Nuclear Waste Signage Must Last 100,000 Years: Will the Messages Be On Sapphire Disks With Platinum Print Or Pieces Of Broken Pottery?
Humans have been around for 50,000 years and the nuclear waste we’re producing today is going to be harmful for 100,000 years. So how do we create signs that alert our descendents about enormous underground nuclear waste repositories when we don’t know what language they will speak?
“A vast underground space with all sorts of curious objects inside… This sounds exactly like where future archeologists are going to want to go digging,” said Cornelius Holtorf, an archeologist at the Linnaeus University in Sweden, who spoke at a Euroscience Open Forum (ESOF) session. The session focused on how one formulates a warning message with a 100,000-year lifetime when humans have never built anything that has lasted one-tenth of that time. If we say ‘don’t dig here,’ you can bet that it will only make the site more enticing, Holtorf said.

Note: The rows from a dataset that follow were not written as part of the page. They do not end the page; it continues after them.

/-- The fields of the sequence record (R98). -/
def SeqEntry.num (e : SeqEntry) (at_ n : Nat) : Nat := ofBytes ((e.bytes.drop at_).take n)
def SeqEntry.clen (e : SeqEntry) : Nat := e.num 0 4
def SeqEntry.nlay (e : SeqEntry) : Nat := e.num 4 1
def SeqEntry.lgh (e : SeqEntry) : Nat := e.num 5 1
def SeqEntry.lhd (e : SeqEntry) : Nat := e.num 6 1
def SeqEntry.fmt (e : SeqEntry) : Nat := e.num 7 1

/-- Bytes of an element, of a row, and tokens of a page (R99). -/
def SeqEntry.eb (e : SeqEntry) : Nat := if e.fmt < 2 then 2 else 1
def SeqEntry.row (e : SeqEntry) : Nat := 2 ^ e.lhd * e.eb
def SeqEntry.tokens (e : SeqEntry) : Nat := 65536 / (2 * e.row)

/-- The record is well formed (R98). -/
def SeqEntry.good (e : SeqEntry) : Bool :=
  decide (e.clen < 2 ^ 24) && decide (e.lgh ≤ 8) && decide (5 ≤ e.lhd) && decide (e.lhd ≤ 8) && decide (e.fmt ≤ 3) && e.num 8 8 == 0

/-- A slab record (R100). -/
structure Slab where
  v : Bool
  rot : Nat
  lc : Nat
  base : Nat

/-- The slab record of a layer. -/
def SeqEntry.slab (e : SeqEntry) (l : Nat) : Slab :=
  let w : BitVec 32 := BitVec.ofNat 32 (e.num (16 + 4 * l) 4)
  ⟨bit w 31, field w 25 6, field w 20 5, field w 0 20⟩

/-- A valid slab record is malformed (R100). -/
def SeqEntry.badSlab (e : SeqEntry) (sl : Slab) : Bool :=
  sl.v && (decide (47 < sl.rot) || decide (sl.lc < e.lgh) || decide (20 < sl.lc) || sl.base == 0 || decide (2 ^ 20 < sl.base + 2 ^ sl.lc))

/-! ## The directory and the sequence cache (R96, R97, R101) -/

/-- What a look-up of a sequence answers: an entry, a fault, a failed read, or a page 0 that has to be fetched. -/
inductive Looked where
  | entry (e : SeqEntry)
  | fault (f : FaultInfo)
  | failed (st : Status)
  | absent (cap : BitVec 128)

/-- The directory's entry for a pair (R97): its capability, or what the look-up ends with. A poisoned entry cannot be read (log 81). -/
def State.directory (s : State) (d : DieId) (asid : Nat) (a : Word) : Except Looked (BitVec 128) :=
  let kd := s.dieReg d 0x105
  let lgn := field kd 0 5
  if lgn = 0 then .error (.fault (.kv kvNoseq a.toNat))
  else
    let i := (kvSeq a ^^^ (asid * 16)) % 2 ^ lgn
    match (s.die d).peek? (field kd 12 28 * 4096 + 32 * i) 32 with
    | none => .error (.failed Status.poison)
    | some bs =>
      let w : BitVec 256 := BitVec.ofNat 256 (ofBytes bs)
      let cap : BitVec 128 := w.extractLsb' 0 128
      if bit w 184 && (field w 164 4 != 0 || field w 168 16 != 0 || field w 185 7 != 0 || field w 192 64 != 0) then
        .error (.fault (.kv kvFormat a.toNat))
      else if !bit w 184 || field w 128 16 != asid || field w 144 20 != kvSeq a then .error (.fault (.kv kvNoseq a.toNat))
      else if 21 < field cap 35 5 then .error (.fault (kvCapFault Status.access a))
      else if !bit cap 87 then .error (.fault (kvCapFault Status.rights a))
      else .ok cap
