-- ==== Sys2Proof/Machine/Attn.lean ====
section
/-!
DEFINITION. Attention at the memory channel (R114 to R118, R323, R324): the triples, the return network, and `kvattn` with its rounds.
-/

namespace Sys2Proof.Machine

/-! ## Triples (R115, R117) -/

/-- A partial triple: m, l and o as FP32 codes. -/
structure Triple where
  m : Nat
  l : Nat
  o : List Nat

/-- The codes of −∞ and of the canonical NaN. -/
def negInf32 : Nat := 0xFF800000
def nan32 : Nat := 0x7FC00000

/-- The empty triple of n elements. -/
def Triple.empty (n : Nat) : Triple := ⟨negInf32, 0, List.replicate n 0⟩

/-- The triple of NaNs. -/
def Triple.nan (n : Nat) : Triple := ⟨nan32, nan32, List.replicate n nan32⟩

/-- exp2x of a rounded difference. -/
def expDiff (x y : Nat) : Nat := (exp2x false false (rne32 ((v32 x).add (v32 y).neg).1)).1

/-- rne32 of an exact sum of two values. -/
def sum32 (x y : Ext) : Nat := rne32 (x.add y).1

/-- The exact product of two FP32 codes. -/
def prod (x y : Nat) : Ext := ((v32 x).mul (v32 y)).1

/-- tok of R115: a triple takes a token with score s and value v; the Bool says that invalid is raised. -/
def Triple.tok (t : Triple) (s : Nat) (v : List Ext) : Triple × Bool :=
  let n := t.o.length
  if (v32 s).isNan ∨ s = 0x7F800000 then (Triple.nan n, true)
  else if s = negInf32 ∨ (v32 t.m).isNan then (t, false)
  else if t.m = negInf32 then (⟨s, 0x3F800000, v.map rne32⟩, false)
  else if (v32 t.m).lt (v32 s) then
    let a := expDiff t.m s
    (⟨s, sum32 (prod t.l a) Ext.one, (t.o.zip v).map fun e => sum32 (prod e.1 a) e.2⟩, false)
  else
    let g := expDiff s t.m
    (⟨t.m, sum32 (v32 t.l) (v32 g), (t.o.zip v).map fun e => sum32 (v32 e.1) ((v32 g).mul e.2).1⟩, false)

/-- merge of R117. -/
def Triple.merge (a b : Triple) : Triple :=
  if (v32 a.m).isNan ∨ (v32 b.m).isNan then Triple.nan a.o.length
  else if b.m = negInf32 then a
  else if a.m = negInf32 then b
  else
    let m := rne32 ((v32 a.m).max (v32 b.m))
    let x := expDiff a.m m
    let y := expDiff b.m m
    ⟨m, sum32 (prod a.l x) (prod b.l y), (a.o.zip b.o).map fun e => sum32 (prod e.1 x) (prod e.2 y)⟩

/-- One level of the return network: neighbours merge. -/
def mergeLevel : List Triple → List Triple
  | a :: b :: t => a.merge b :: mergeLevel t
  | l => l

/-- The six levels over 64 leaves. -/
def mergeTree (l : List Triple) : Triple :=
  (mergeLevel (mergeLevel (mergeLevel (mergeLevel (mergeLevel (mergeLevel l)))))).headD ⟨negInf32, 0, []⟩

/-! ## Pages (R103, R115) -/

/-- An element of a row, exactly. -/
def kvElem (fmt : Nat) (bs : List Byte) (eb i : Nat) : Ext :=
  let w := ofBytes ((bs.drop (eb * i)).take eb)
  match fmt with
  | 0 => bf16.decode w
  | 1 => (floatFmt 1).decode w
  | 2 => (floatFmt 3).decode w
  | _ => (floatFmt 4).decode w

/-- The elements of a row. -/
def kvRow (e : SeqEntry) (bs : List Byte) : List Ext := (List.range (2 ^ e.lhd)).map fun i => kvElem e.fmt bs e.eb i

/-- The score of a token (R115). -/
def score (q k : List Ext) (c : Nat) : Nat :=
  let d := rne32 ((q.zip k).foldl (fun (acc : Ext) e => (acc.add (e.1.mul e.2).1).1) Ext.zero)
  rne32 (prod d c)

/-- A query takes n tokens of a page, in ascending position: the page's bytes are K rows from 0 and V rows from 32,768. -/
def pageTriple (e : SeqEntry) (q : List Ext) (c n : Nat) (ks vs : List Byte) : Triple × Bool :=
  (List.range n).foldl
    (fun (r : Triple × Bool) i =>
      let k := kvRow e ((ks.drop (i * e.row)).take e.row)
      let v := kvRow e ((vs.drop (i * e.row)).take e.row)
      let t := r.1.tok (score q k c) v
      (t.1, r.2 || t.2))
    (Triple.empty (2 ^ e.lhd), false)

/-! ## Queries and running triples (R323) -/

/-- Element d of query i. -/
def queryOf (t : Tile) (i n : Nat) : List Ext := (List.range n).map fun d => v32 (cell t (4 * i + d / 64) (d % 64))

/-- The running triple of query i. -/
def tripleOf (t : Tile) (i n : Nat) : Triple :=
  ⟨cell t 32 i, cell t 33 i, (List.range n).map fun d => cell t (4 * i + d / 64) (d % 64)⟩

/-- Write the running triple of query i. -/
def putTriple (t : Tile) (i : Nat) (x : Triple) : Tile :=
  let put := fun (t : Tile) (k v : Nat) => Sparse.set (fun _ => (0 : Cell)) t k (BitVec.ofNat 32 v)
  let t := put (put t (64 * 32 + i) x.m) (64 * 33 + i) x.l
  x.o.zipIdx.foldl (fun t e => put t (64 * (4 * i + e.2 / 64) + e.2 % 64) e.1) t

/-- The number of tokens of a query that has lim positions, in block k of T tokens. -/
def tokensIn (lim k t : Nat) : Nat := min t (lim - k * t)

/-- lim_i of R114. -/
def limOf (lim nq i : Nat) (causal : Bool) : Nat := if causal then lim - (nq - 1 - i) else lim

/-! ## Rounds (R116, R118) -/

/-- `kvcur` of a core's M cluster. -/
def State.kvcur (s : State) (c : CoreId) : Word := (s.core c).cm.reg 0x18

/-- Write `kvcur`. -/
def State.setKvcur (s : State) (c : CoreId) (act : Bool) (cur : Nat) : State :=
  let k := s.core c
  s.setCore c { k with cm := k.cm.setReg 0x18 (BitVec.ofNat 64 (ofBool act * 2 ^ 63 + cur % 2 ^ 24)) }

/-- The operands of the `kvattn` at which a core's M stream stands: KV address, i(rb), and the p register. -/
def State.attnArgs (s : State) (c : CoreId) : Option (Word × Word) :=
  match s.instrAt ⟨c, .m⟩ with
  | some (.kvattn _ _ a b _) =>
    let x := fun n => Sparse.get (fun _ => (0 : Word)) (s.core c).cm.x n
    some (x a.toNat, x b.toNat)
  | _ => none

/-- Give back the pins of a round. -/
def State.unpin (s : State) (o : Op) : State :=
  o.tasks.foldl
    (fun s t =>
      match t.kind, t.st with
      | .pages _, .done st =>
        if st ≠ Status.ok then s
        else
          let d := pageDie t.obj t.pidx
          match (s.die d).frameOf t.obj t.pidx with
          | some (f, l) => s.setLease d f { l with pin := l.pin - 1 }
          | none => s
      | _, _ => s) s

/-- Replace an operation's stage and tasks, and try them. -/
def State.setAttn (s : State) (o : Op) (zd stage : Nat) (cap : BitVec 128) (ts : List Task) : State :=
  (s.setOp { o with dest := .attn zd stage, cap := cap, tasks := ts }).tryOp o.id |>.shut

/-- What a `kvattn` needs next: tasks, which at stage 1 read the pages of a round of a record, with how many a pair forwarded; its end; a
fault; a failed read; a wait for a block that is being copied. -/
inductive Round where
  | tasks (cap : BitVec 128) (stage : Nat) (ts : List Task) (e : Option SeqEntry) (fwd : Nat)
  | finished
  | fault (f : FaultInfo)
  | failed (st : Status)
  | wait

/-- The blocks of a round: (block, page, leaf, tokens) (R116), or what keeps it from starting. -/
def State.roundPages (s : State) (e : SeqEntry) (asid : Nat) (va : Word) (nq : Nat) (causal : Bool) : List Nat → Except Round (List (Nat × Nat × Nat) × Nat)
  | [] => .ok ([], 0)
  | k :: t =>
    match s.kvxlate asid e va (kvLayer va) (kvHead va) (k * e.tokens) with
    | .fault f => .error (.fault f)
    | .wait => .error .wait
    | .ok pg _ leaf fwd =>
      let n := tokensIn (limOf (kvPos va) nq (nq - 1) causal) k e.tokens * e.row
      if !e.inWindow (pg * 65536) n || !e.inWindow (pg * 65536 + 32768) n then .error (.fault (kvCapFault Status.bounds va))
      else match s.roundPages e asid va nq causal t with
      | .error r => .error r
      | .ok (l, c) => .ok ((pg, leaf, n) :: l, c + ofBool fwd)

/-- The blocks of the round that starts at the cursor. -/
def roundBlocks (e : SeqEntry) (lim cur : Nat) : List Nat :=
  let nb := (lim + e.tokens - 1) / e.tokens
  (List.range (min (cur + 48) nb - cur)).map (· + cur)

/-- A `kvattn` that has started afresh empties every query's triple (R324) as soon as the record gives the number of elements
(DESIGN CHOICE, log 75). -/
def State.emptyTriples (s : State) (c : CoreId) (zd nq n : Nat) : State :=
  let k := s.core c
  if k.regs.fresh then
    let t := (List.range nq).foldl (fun t i => putTriple t i (Triple.empty n)) (Sparse.get (fun _ => ([] : Tile)) k.regs.z zd)
    s.setCore c { k with regs := { k.regs with z := Sparse.set (fun _ => []) k.regs.z zd t, fresh := false } }
  else s

/-- What a core's `kvattn` needs next. Its pages are those that R102 gives now (R113). -/
def State.nextRound (s : State) (c : CoreId) (zd : Nat) (va rb : Word) (counted : Bool) : State × Round :=
  let asid := ((s.core c).reg 0x40).toNat
  match s.lookSeq c.die asid va counted with
  | (s, .fault f) => (s, .fault f)
  | (s, .failed st) => (s, .failed st)
  | (s, .absent cap) => (s, .tasks cap 0 [pageTask .ready (field cap 88 40) 0 none] none 0)
  | (s, .entry e) =>
    let lim := kvPos va
    let nq := field rb 32 3 + 1
    let s := s.emptyTriples c zd nq (2 ^ e.lhd)
    if e.clen + 256 < lim then (s, .fault (.kv kvRange va.toNat))
    else
      match roundBlocks e lim (field (s.kvcur c) 0 24) with
      | [] => (s, .finished)
      | bs =>
        match s.roundPages e asid va nq (bit rb 35) bs with
        | .error r => (s, r)
        | .ok (l, fwd) => (s, .tasks e.cap 1 (l.map fun x => pageTask (.pages x.2.2) e.obj x.1 (some x.2.1)) (some e) fwd)

/-- A `kvattn` that will run again after its fault restarts with the held word (R118, R324). -/
def State.markRestart (s : State) (c : CoreId) (b : Bool) : State :=
  let k := s.core c
  s.setCore c { k with regs := { k.regs with restarted := b } }

/-- A round is discarded with a fault (R118). -/
def State.attnStops (s : State) (o : Op) (f : FaultInfo) : State :=
  let s := ((s.unpin o).releaseOp o).undoIssue o
  (s.markRestart o.owner.core true).takeFault o.owner f
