-- ==== Sys2Proof/Machine/Launch.lean ====
section
/-!
DEFINITION. Pipelines on cores (18_execution.md, 19_scheduling.md R391 to R393, 01_package.md R24, R25): launch records, the choice of cores
and of a Commons window, plane loads and their activation, the launch state, release, completion, growth, drain points, swaps and moves.
-/

namespace Sys2Proof.Machine

/-! ## The launch record (R391, R392) -/

def lrAsid (r : List Byte) : Nat := bytesAt r 0 2
def lrPrio (r : List Byte) : Nat := bytesAt r 2 1 % 128
def lrStages (r : List Byte) : Nat := bytesAt r 3 1
def lrTickets (r : List Byte) : Nat := bytesAt r 4 2
def lrRwp (r : List Byte) : Nat := bytesAt r 6 1 % 8
def lrDies (r : List Byte) : Nat := bytesAt r 7 1
/-- The deadline: 0 gives 200,000. -/
def lrDeadline (r : List Byte) : Nat := if bytesAt r 8 4 = 0 then 200000 else bytesAt r 8 4
def lrCmLen (r : List Byte) : Nat := bytesAt r 12 2
def lrRings (r : List Byte) : Nat := bytesAt r 14 1
def lrCaps (r : List Byte) : Nat := bytesAt r 15 1
def lrArg (r : List Byte) : Word := BitVec.ofNat 64 (bytesAt r 16 8)
/-- The entry of a stage (R392). -/
def lrStage (r : List Byte) (n : Nat) : Word := BitVec.ofNat 64 (bytesAt r (32 + 8 * n) 8)
def lrPlaced (r : List Byte) (n : Nat) : Bool := bit (lrStage r n) 63
def lrMax (r : List Byte) (n : Nat) : Nat := field (lrStage r n) 45 9
def lrMin (r : List Byte) (n : Nat) : Nat := field (lrStage r n) 36 9
def lrPlane (r : List Byte) (n : Nat) : Nat := field (lrStage r n) 0 36 * 4096
/-- The placed indices of a stage. -/
def lrPlaces (r : List Byte) (n : Nat) : List Nat :=
  let stride := if bytesAt r (24 + n) 1 = 0 then 1 else bytesAt r (24 + n) 1
  (List.range (lrMin r n)).map fun j => field (lrStage r n) 54 9 + j * stride
/-- The entry of a ring (R392): register, producer and consumer stage, slot count, slot size. -/
def lrRing (r : List Byte) (n : Nat) : BitVec 32 := BitVec.ofNat 32 (bytesAt r (96 + 4 * n) 4)
def lrRg (r : List Byte) (n : Nat) : Nat := field (lrRing r n) 28 4
def lrPs (r : List Byte) (n : Nat) : Nat := field (lrRing r n) 25 3
def lrCs (r : List Byte) (n : Nat) : Nat := field (lrRing r n) 22 3
def lrLgs (r : List Byte) (n : Nat) : Nat := field (lrRing r n) 19 3
def lrSsz (r : List Byte) (n : Nat) : Nat := field (lrRing r n) 0 10

/-- The window offset at which the slot array of ring n starts, and at n = the ring count where the last one ends (R165). -/
def lrSlots (r : List Byte) : Nat → Nat
  | 0 => 256
  | n + 1 => roundUp (lrSlots r n) 128 + 2 ^ lrLgs r n * lrSsz r n * 128

/-- The record is malformed (R392). -/
def lrMalformed (r : List Byte) : Bool :=
  let stages := List.range (lrStages r)
  let rings := List.range (lrRings r)
  let placed := stages.flatMap fun n => if lrPlaced r n then lrPlaces r n else []
  bytesAt r 2 1 / 128 != 0 || bytesAt r 6 1 / 8 != 0 || lrDies r / 4 != 0 || lrDies r == 0 ||
    lrStages r == 0 || decide (8 < lrStages r) || decide (1024 < lrCmLen r) || decide (8 < lrRings r) || decide (8 < lrCaps r) ||
    (List.range 8).any (fun n => decide (lrStages r ≤ n) && lrStage r n != 0) ||
    (List.range 8).any (fun n => decide (lrRings r ≤ n) && lrRing r n != 0) ||
    stages.any (fun n => lrMin r n == 0 || decide (lrMax r n < lrMin r n) || decide (256 < lrMax r n)) ||
    placed.any (fun i => decide (256 ≤ i) || lrDies r / 2 ^ (i / 128) % 2 == 0) || (distinct placed).length != placed.length ||
    rings.any (fun n => field (lrRing r n) 10 9 != 0 || decide (6 < lrLgs r n) || lrSsz r n == 0 || decide (512 < lrSsz r n) ||
      decide (lrStages r ≤ lrPs r n) || decide (lrStages r ≤ lrCs r n)) ||
    (distinct (rings.map (lrRg r))).length != rings.length ||
    (!rings.isEmpty && decide (lrCmLen r * 65536 < lrSlots r (lrRings r)))

/-! ## Cores and Commons (R368) -/

/-- A core that no pipeline holds. -/
def State.coreFree (s : State) (n : Nat) : Bool :=
  let k := s.core (CoreId.ofIndex n)
  k.ctl.gang.isNone && k.ctl.outOfReset && !(s.die (CoreId.ofIndex n).die).inReset

/-- Take counts of cores for the stages of a record: the placed indices, then free cores of lowest package index, stage by stage. -/
def pickFrom (r : List Byte) : List Nat → Nat → List Nat → Option (List (List Nat))
  | [], _, _ => some []
  | n :: t, stage, free =>
    let own := if lrPlaced r stage then (lrPlaces r stage).take n else []
    let more := free.take (n - own.length)
    if own.length + more.length < n then none
    else (pickFrom r t (stage + 1) (free.drop more.length)).map fun l => (own ++ more) :: l

/-- The cores that a launch, or a restore with saved counts, can have where some cores are free (R368, R392, R414). -/
def pickWith (free : Nat → Bool) (r : List Byte) (counts : List Nat) : Option (List (List Nat)) :=
  let placed := (List.range (lrStages r)).flatMap fun n => if lrPlaced r n then lrPlaces r n else []
  if placed.any fun i => !free i then none
  else pickFrom r counts 0 ((List.range 256).filter fun i => free i && !placed.contains i && lrDies r / 2 ^ (i / 128) % 2 == 1)

/-- The cores that it can have now. -/
def State.pick (s : State) (r : List Byte) (counts : List Nat) : Option (List (List Nat)) := pickWith s.coreFree r counts

/-- The minimum counts of a record. -/
def lrMins (r : List Byte) : List Nat := (List.range (lrStages r)).map (lrMin r)

/-- The lowest run of Commons units that is free on both dies (R368, R393). -/
def State.commonsRun (s : State) (len : Nat) : Option Nat :=
  if len = 0 then some 0
  else (List.range (1025 - len)).find? fun b =>
    s.sched.gangs.all fun g => g.cmLen == 0 || decide (b + len ≤ g.cmBase) || decide (g.cmBase + g.cmLen ≤ b)

/-! ## Plane loads (R374, R375) -/

/-- Bytes of a plane image (R371). -/
def planeBytes : Nat := 98304

/-- The trailer of an image (R372). -/
def Plane.trailer (p : Plane) (o n : Nat) : Nat := readNat p.image (0x17FC0 + o) n

/-- Live range i of the trailer: first line and count, where it is valid. -/
def Plane.live (p : Plane) (i : Nat) : Option (Nat × Nat) :=
  let e := p.trailer (24 + 4 * i) 4
  if e / 2 ^ 31 % 2 = 1 then some (e % 512, e / 2 ^ 16 % 2 ^ 10) else none

/-- The selectors of the crossbar's entries (R384). -/
def evSelectors : List Nat :=
  (List.range 8) ++ (List.range 8).map (· + 0x10) ++ (List.range 16).map (· + 0x20) ++ (List.range 16).map (· + 0x40)

/-- The crossbar entry of a selector in a plane (R371). -/
def Plane.ev (p : Plane) (sel : Nat) : Word := BitVec.ofNat 64 (readNat p.image (0x11800 + 8 * sel) 8)

/-- The checks of a loaded plane (R374). -/
def Plane.ok (p : Plane) : Bool :=
  let t := p.trailer
  t 16 1 / 16 == 0 && t 17 1 == 1 && t 20 2 / 2 ^ 12 == 0 && t 22 2 / 2 ^ 13 == 0 &&
    ((List.range 24).all fun i => t (40 + i) 1 == 0) &&
    ((List.range 128).all fun sel => if evSelectors.contains sel then evLegal sel (p.ev sel) else p.ev sel == 0) &&
    ((List.range 4).all fun c =>
      let b := t (4 * c) 2
      let l := t (4 * c + 2) 2
      b % 2 == 0 && l % 2 == 0 && decide (2 ≤ l) && decide (l ≤ 32768) && decide (b + l ≤ 32768)) &&
    ((List.range 4).all fun i =>
      let e := t (24 + 4 * i) 4
      e / 2 ^ 26 % 2 ^ 5 == 0 && e / 2 ^ 9 % 2 ^ 7 == 0 &&
        (e / 2 ^ 31 == 0 || (decide (1 ≤ e / 2 ^ 16 % 2 ^ 10) && decide (e % 512 + e / 2 ^ 16 % 2 ^ 10 ≤ 512)))) &&
    decide (t 20 2 ≤ 3064) && decide (t 22 2 * 256 + 8 * t 20 2 ≤ 0x200000)

/-- Replace a core's control state. -/
def State.setCtl (s : State) (c : CoreId) (f : CoreCtl → CoreCtl) : State := s.setCore c { s.core c with ctl := f (s.core c).ctl }

/-- Plan and send the reads of a core's plane load (R374), where they are not sent yet. A walk over other packages' tables makes it wait. -/
def State.tryLoad (s : State) (c : CoreId) : State :=
  match (s.core c).ctl.load with
  | none => s
  | some l =>
    if l.op.isSome ∨ l.failed then s
    else if l.va % 4096 ≠ 0 then s.setCtl c fun k => { k with load := some { l with failed := true } }
    else
      let asid := ((s.core c).reg 0x40).toNat
      match s.plan c .loader asid false false (fun _ => none) (pieces l.va planeBytes) with
      | (s, .fault _ _) => s.setCtl c fun k => { k with load := some { l with failed := true } }
      | (s, .need _) => s
      | (s, .ok ps) =>
        let (s, id) := s.addOp { Op.empty ⟨c, .a⟩ with engine := true, plain := false, dest := .plane, size := planeBytes, parts := ps, asid := asid }
        (s.setCtl c fun k => { k with load := some { l with op := some id } }).performOp id

/-- Start a plane load. -/
def State.startLoad (s : State) (c : CoreId) (va : Nat) (kind : LoadKind) : State :=
  (s.setCtl c fun k => { k with load := some ⟨va, kind, none, false⟩ }).tryLoad c

/-- Drop a core's plane load. -/
def State.dropLoad (s : State) (c : CoreId) : State :=
  let s := match (s.core c).ctl.load with
    | some l => match l.op with | some id => s.dropOp id | none => s
    | none => s
  s.setCtl c fun k => { k with load := none }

Linguists, archeologists, scientists, engineers and historians have been tackling the issue for decades. Some potential solutions sound a tad wacky: Namely the idea to create an atomic priesthood that carries on an oral tradition about the waste. Other solutions sound temptingly techie, but perhaps a tad expensive:
For example, Patrick Charton from the French National Radioactive Waste Management Agency showed the ESOF audience a 25,000 € sapphire disk which could hold warning messages in platinum script. The disk satisfies the longevity criterion: It has a lifetime of at least a million years, he said. Since 40,000 pages of information can be deposited in platinum on the disk, warnings and technological specs could also be inscribed in a potpourri of languages, he added.
But the sapphire-platinum solution costs a lot of money. And this is a serious down side, notes geologist Marcos Buser, who has worked with the Swiss Federal Nuclear Safety Commission in this Spiegel article. (It’s in German.)
“The material cannot be valuable, otherwise it will be stolen,” said Buser. He favors putting warning messages on pottery sherds instead, since pottery has a long lifetime and broken pieces are less likely to be stolen.
I can’t think of two more disparate solutions. I’m guessing something midway between the two will eventually be chosen. For example, Charton mentioned that researchers are trying to replace the expensive sapphire with cheaper, long-lasting glass.
Whatever is eventually chosen, I’ll bet archeologists of the future scrutinizing the artifact-to-be will marvel about current-day humanity’s desire for energy—a desire so great that we produced waste to last 100,000 years.